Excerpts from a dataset
-- Opening Marker --
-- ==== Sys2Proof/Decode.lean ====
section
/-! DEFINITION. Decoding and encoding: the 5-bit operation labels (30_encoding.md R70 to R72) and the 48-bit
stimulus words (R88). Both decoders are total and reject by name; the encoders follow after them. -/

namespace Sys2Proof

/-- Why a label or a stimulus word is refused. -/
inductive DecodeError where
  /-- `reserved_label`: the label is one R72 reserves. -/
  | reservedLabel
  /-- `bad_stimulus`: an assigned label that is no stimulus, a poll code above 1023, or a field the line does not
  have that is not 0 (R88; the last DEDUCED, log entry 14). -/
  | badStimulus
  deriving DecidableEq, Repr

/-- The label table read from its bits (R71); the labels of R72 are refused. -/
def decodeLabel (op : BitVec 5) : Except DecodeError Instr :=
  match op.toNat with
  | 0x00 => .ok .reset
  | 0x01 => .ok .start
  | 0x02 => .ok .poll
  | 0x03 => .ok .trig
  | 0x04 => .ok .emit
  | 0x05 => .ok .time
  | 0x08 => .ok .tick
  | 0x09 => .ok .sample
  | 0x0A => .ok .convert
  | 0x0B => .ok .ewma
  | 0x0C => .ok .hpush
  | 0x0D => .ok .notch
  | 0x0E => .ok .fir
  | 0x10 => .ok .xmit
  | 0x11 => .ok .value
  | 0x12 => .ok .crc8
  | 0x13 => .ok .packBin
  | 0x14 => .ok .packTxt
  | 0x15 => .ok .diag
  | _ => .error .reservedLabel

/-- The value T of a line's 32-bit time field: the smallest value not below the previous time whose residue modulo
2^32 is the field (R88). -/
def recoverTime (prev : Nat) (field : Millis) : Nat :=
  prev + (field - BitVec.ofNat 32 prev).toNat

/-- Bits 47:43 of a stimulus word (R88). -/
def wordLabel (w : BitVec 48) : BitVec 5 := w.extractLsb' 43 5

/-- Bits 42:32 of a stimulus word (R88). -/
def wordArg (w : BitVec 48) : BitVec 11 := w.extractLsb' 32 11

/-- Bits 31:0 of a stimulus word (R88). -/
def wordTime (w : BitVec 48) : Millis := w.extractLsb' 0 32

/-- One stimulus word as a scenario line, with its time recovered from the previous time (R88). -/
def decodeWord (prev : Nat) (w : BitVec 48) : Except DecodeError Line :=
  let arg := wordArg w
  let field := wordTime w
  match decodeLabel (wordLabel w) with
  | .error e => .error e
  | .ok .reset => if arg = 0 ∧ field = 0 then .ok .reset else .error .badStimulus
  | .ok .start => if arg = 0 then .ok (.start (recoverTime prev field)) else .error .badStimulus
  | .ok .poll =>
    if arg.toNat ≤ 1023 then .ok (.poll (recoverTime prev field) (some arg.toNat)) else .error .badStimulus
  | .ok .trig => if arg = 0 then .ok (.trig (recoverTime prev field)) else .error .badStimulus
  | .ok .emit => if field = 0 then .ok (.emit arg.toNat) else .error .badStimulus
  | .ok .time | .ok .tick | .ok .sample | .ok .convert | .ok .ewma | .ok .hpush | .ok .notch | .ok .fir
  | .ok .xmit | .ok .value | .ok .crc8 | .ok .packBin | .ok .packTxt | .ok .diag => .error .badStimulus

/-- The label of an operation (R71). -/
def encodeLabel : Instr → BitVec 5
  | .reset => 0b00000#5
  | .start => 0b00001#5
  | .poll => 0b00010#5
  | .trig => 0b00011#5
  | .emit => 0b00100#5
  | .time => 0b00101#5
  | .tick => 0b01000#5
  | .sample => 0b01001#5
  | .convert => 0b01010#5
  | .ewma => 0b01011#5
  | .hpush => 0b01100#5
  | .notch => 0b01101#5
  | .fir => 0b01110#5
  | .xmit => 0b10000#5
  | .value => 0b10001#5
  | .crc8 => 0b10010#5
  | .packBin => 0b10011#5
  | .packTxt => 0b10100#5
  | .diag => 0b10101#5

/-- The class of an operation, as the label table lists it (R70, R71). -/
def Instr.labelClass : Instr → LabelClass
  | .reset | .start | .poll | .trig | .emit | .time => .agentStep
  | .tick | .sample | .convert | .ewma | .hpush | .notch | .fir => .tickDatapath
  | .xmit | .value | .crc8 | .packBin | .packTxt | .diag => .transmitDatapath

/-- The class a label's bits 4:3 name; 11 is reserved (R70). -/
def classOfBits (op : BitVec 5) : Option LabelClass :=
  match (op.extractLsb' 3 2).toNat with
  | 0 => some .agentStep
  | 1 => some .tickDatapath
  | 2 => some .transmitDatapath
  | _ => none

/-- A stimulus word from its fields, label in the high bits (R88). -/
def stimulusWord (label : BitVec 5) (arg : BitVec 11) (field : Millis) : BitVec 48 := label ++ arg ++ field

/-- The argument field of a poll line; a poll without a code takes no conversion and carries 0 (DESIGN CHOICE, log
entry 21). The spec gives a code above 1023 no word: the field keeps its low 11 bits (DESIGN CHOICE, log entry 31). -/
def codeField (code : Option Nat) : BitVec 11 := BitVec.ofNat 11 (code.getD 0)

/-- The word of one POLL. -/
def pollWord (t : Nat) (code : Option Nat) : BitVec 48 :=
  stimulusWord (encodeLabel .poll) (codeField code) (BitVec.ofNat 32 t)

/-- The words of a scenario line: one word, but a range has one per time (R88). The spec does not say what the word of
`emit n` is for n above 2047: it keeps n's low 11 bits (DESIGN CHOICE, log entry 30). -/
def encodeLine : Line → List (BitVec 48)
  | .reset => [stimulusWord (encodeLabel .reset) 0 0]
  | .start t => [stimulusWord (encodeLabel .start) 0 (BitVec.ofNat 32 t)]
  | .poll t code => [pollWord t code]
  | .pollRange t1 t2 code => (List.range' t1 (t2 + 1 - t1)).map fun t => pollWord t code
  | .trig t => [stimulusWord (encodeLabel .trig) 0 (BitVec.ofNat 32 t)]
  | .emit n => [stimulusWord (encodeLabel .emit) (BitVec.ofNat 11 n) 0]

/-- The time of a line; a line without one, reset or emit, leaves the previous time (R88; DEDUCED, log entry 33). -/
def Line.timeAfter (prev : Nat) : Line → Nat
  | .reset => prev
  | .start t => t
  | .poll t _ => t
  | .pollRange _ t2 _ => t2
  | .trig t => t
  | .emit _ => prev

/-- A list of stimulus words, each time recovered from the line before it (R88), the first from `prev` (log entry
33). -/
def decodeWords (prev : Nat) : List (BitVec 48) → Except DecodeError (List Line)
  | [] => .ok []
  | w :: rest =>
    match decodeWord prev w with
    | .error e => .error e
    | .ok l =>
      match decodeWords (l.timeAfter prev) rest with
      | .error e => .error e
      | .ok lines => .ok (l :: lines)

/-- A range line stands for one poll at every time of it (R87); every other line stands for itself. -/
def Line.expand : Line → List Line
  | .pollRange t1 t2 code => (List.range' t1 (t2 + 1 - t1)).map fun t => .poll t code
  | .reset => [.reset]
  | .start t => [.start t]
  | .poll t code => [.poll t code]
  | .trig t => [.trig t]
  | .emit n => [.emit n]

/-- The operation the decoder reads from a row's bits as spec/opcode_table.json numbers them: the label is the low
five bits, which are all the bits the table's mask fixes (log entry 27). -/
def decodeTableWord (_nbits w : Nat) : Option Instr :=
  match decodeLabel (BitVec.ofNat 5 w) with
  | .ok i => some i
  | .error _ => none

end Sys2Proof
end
-- Closing Marker --
= REQUIRED WORK =
Give back each record above exactly as written.

= SOLUTION FOR THIS PROBLEM =
-- ==== Sys2Proof/Decode.lean ====
section
/-! DEFINITION. Decoding and encoding: the 5-bit operation labels (30_encoding.md R70 to R72) and the 48-bit
stimulus words (R88). Both decoders are total and reject by name; the encoders follow after them. -/

namespace Sys2Proof

/-- Why a label or a stimulus word is refused. -/
inductive DecodeError where
  /-- `reserved_label`: the label is one R72 reserves. -/
  | reservedLabel
  /-- `bad_stimulus`: an assigned label that is no stimulus, a poll code above 1023, or a field the line does not
  have that is not 0 (R88; the last DEDUCED, log entry 14). -/
  | badStimulus
  deriving DecidableEq, Repr

/-- The label table read from its bits (R71); the labels of R72 are refused. -/
def decodeLabel (op : BitVec 5) : Except DecodeError Instr :=
  match op.toNat with
  | 0x00 => .ok .reset
  | 0x01 => .ok .start
  | 0x02 => .ok .poll
  | 0x03 => .ok .trig
  | 0x04 => .ok .emit
  | 0x05 => .ok .time
  | 0x08 => .ok .tick
  | 0x09 => .ok .sample
  | 0x0A => .ok .convert
  | 0x0B => .ok .ewma
  | 0x0C => .ok .hpush
  | 0x0D => .ok .notch
  | 0x0E => .ok .fir
  | 0x10 => .ok .xmit
  | 0x11 => .ok .value
  | 0x12 => .ok .crc8
  | 0x13 => .ok .packBin
  | 0x14 => .ok .packTxt
  | 0x15 => .ok .diag
  | _ => .error .reservedLabel

/-- The value T of a line's 32-bit time field: the smallest value not below the previous time whose residue modulo
2^32 is the field (R88). -/
def recoverTime (prev : Nat) (field : Millis) : Nat :=
  prev + (field - BitVec.ofNat 32 prev).toNat

/-- Bits 47:43 of a stimulus word (R88). -/
def wordLabel (w : BitVec 48) : BitVec 5 := w.extractLsb' 43 5

/-- Bits 42:32 of a stimulus word (R88). -/
def wordArg (w : BitVec 48) : BitVec 11 := w.extractLsb' 32 11

/-- Bits 31:0 of a stimulus word (R88). -/
def wordTime (w : BitVec 48) : Millis := w.extractLsb' 0 32

/-- One stimulus word as a scenario line, with its time recovered from the previous time (R88). -/
def decodeWord (prev : Nat) (w : BitVec 48) : Except DecodeError Line :=
  let arg := wordArg w
  let field := wordTime w
  match decodeLabel (wordLabel w) with
  | .error e => .error e
  | .ok .reset => if arg = 0 ∧ field = 0 then .ok .reset else .error .badStimulus
  | .ok .start => if arg = 0 then .ok (.start (recoverTime prev field)) else .error .badStimulus
  | .ok .poll =>
    if arg.toNat ≤ 1023 then .ok (.poll (recoverTime prev field) (some arg.toNat)) else .error .badStimulus
  | .ok .trig => if arg = 0 then .ok (.trig (recoverTime prev field)) else .error .badStimulus
  | .ok .emit => if field = 0 then .ok (.emit arg.toNat) else .error .badStimulus
  | .ok .time | .ok .tick | .ok .sample | .ok .convert | .ok .ewma | .ok .hpush | .ok .notch | .ok .fir
  | .ok .xmit | .ok .value | .ok .crc8 | .ok .packBin | .ok .packTxt | .ok .diag => .error .badStimulus

/-- The label of an operation (R71). -/
def encodeLabel : Instr → BitVec 5
  | .reset => 0b00000#5
  | .start => 0b00001#5
  | .poll => 0b00010#5
  | .trig => 0b00011#5
  | .emit => 0b00100#5
  | .time => 0b00101#5
  | .tick => 0b01000#5
  | .sample => 0b01001#5
  | .convert => 0b01010#5
  | .ewma => 0b01011#5
  | .hpush => 0b01100#5
  | .notch => 0b01101#5
  | .fir => 0b01110#5
  | .xmit => 0b10000#5
  | .value => 0b10001#5
  | .crc8 => 0b10010#5
  | .packBin => 0b10011#5
  | .packTxt => 0b10100#5
  | .diag => 0b10101#5

/-- The class of an operation, as the label table lists it (R70, R71). -/
def Instr.labelClass : Instr → LabelClass
  | .reset | .start | .poll | .trig | .emit | .time => .agentStep
  | .tick | .sample | .convert | .ewma | .hpush | .notch | .fir => .tickDatapath
  | .xmit | .value | .crc8 | .packBin | .packTxt | .diag => .transmitDatapath

/-- The class a label's bits 4:3 name; 11 is reserved (R70). -/
def classOfBits (op : BitVec 5) : Option LabelClass :=
  match (op.extractLsb' 3 2).toNat with
  | 0 => some .agentStep
  | 1 => some .tickDatapath
  | 2 => some .transmitDatapath
  | _ => none

/-- A stimulus word from its fields, label in the high bits (R88). -/
def stimulusWord (label : BitVec 5) (arg : BitVec 11) (field : Millis) : BitVec 48 := label ++ arg ++ field

/-- The argument field of a poll line; a poll without a code takes no conversion and carries 0 (DESIGN CHOICE, log
entry 21). The spec gives a code above 1023 no word: the field keeps its low 11 bits (DESIGN CHOICE, log entry 31). -/
def codeField (code : Option Nat) : BitVec 11 := BitVec.ofNat 11 (code.getD 0)

/-- The word of one POLL. -/
def pollWord (t : Nat) (code : Option Nat) : BitVec 48 :=
  stimulusWord (encodeLabel .poll) (codeField code) (BitVec.ofNat 32 t)

/-- The words of a scenario line: one word, but a range has one per time (R88). The spec does not say what the word of
`emit n` is for n above 2047: it keeps n's low 11 bits (DESIGN CHOICE, log entry 30). -/
def encodeLine : Line → List (BitVec 48)
  | .reset => [stimulusWord (encodeLabel .reset) 0 0]
  | .start t => [stimulusWord (encodeLabel .start) 0 (BitVec.ofNat 32 t)]
  | .poll t code => [pollWord t code]
  | .pollRange t1 t2 code => (List.range' t1 (t2 + 1 - t1)).map fun t => pollWord t code
  | .trig t => [stimulusWord (encodeLabel .trig) 0 (BitVec.ofNat 32 t)]
  | .emit n => [stimulusWord (encodeLabel .emit) (BitVec.ofNat 11 n) 0]

/-- The time of a line; a line without one, reset or emit, leaves the previous time (R88; DEDUCED, log entry 33). -/
def Line.timeAfter (prev : Nat) : Line → Nat
  | .reset => prev
  | .start t => t
  | .poll t _ => t
  | .pollRange _ t2 _ => t2
  | .trig t => t
  | .emit _ => prev

/-- A list of stimulus words, each time recovered from the line before it (R88), the first from `prev` (log entry
33). -/
def decodeWords (prev : Nat) : List (BitVec 48) → Except DecodeError (List Line)
  | [] => .ok []
  | w :: rest =>
    match decodeWord prev w with
    | .error e => .error e
    | .ok l =>
      match decodeWords (l.timeAfter prev) rest with
      | .error e => .error e
      | .ok lines => .ok (l :: lines)

/-- A range line stands for one poll at every time of it (R87); every other line stands for itself. -/
def Line.expand : Line → List Line
  | .pollRange t1 t2 code => (List.range' t1 (t2 + 1 - t1)).map fun t => .poll t code
  | .reset => [.reset]
  | .start t => [.start t]
  | .poll t code => [.poll t code]
  | .trig t => [.trig t]
  | .emit n => [.emit n]

/-- The operation the decoder reads from a row's bits as spec/opcode_table.json numbers them: the label is the low
five bits, which are all the bits the table's mask fixes (log entry 27). -/
def decodeTableWord (_nbits w : Nat) : Option Instr :=
  match decodeLabel (BitVec.ofNat 5 w) with
  | .ok i => some i
  | .error _ => none

end Sys2Proof
end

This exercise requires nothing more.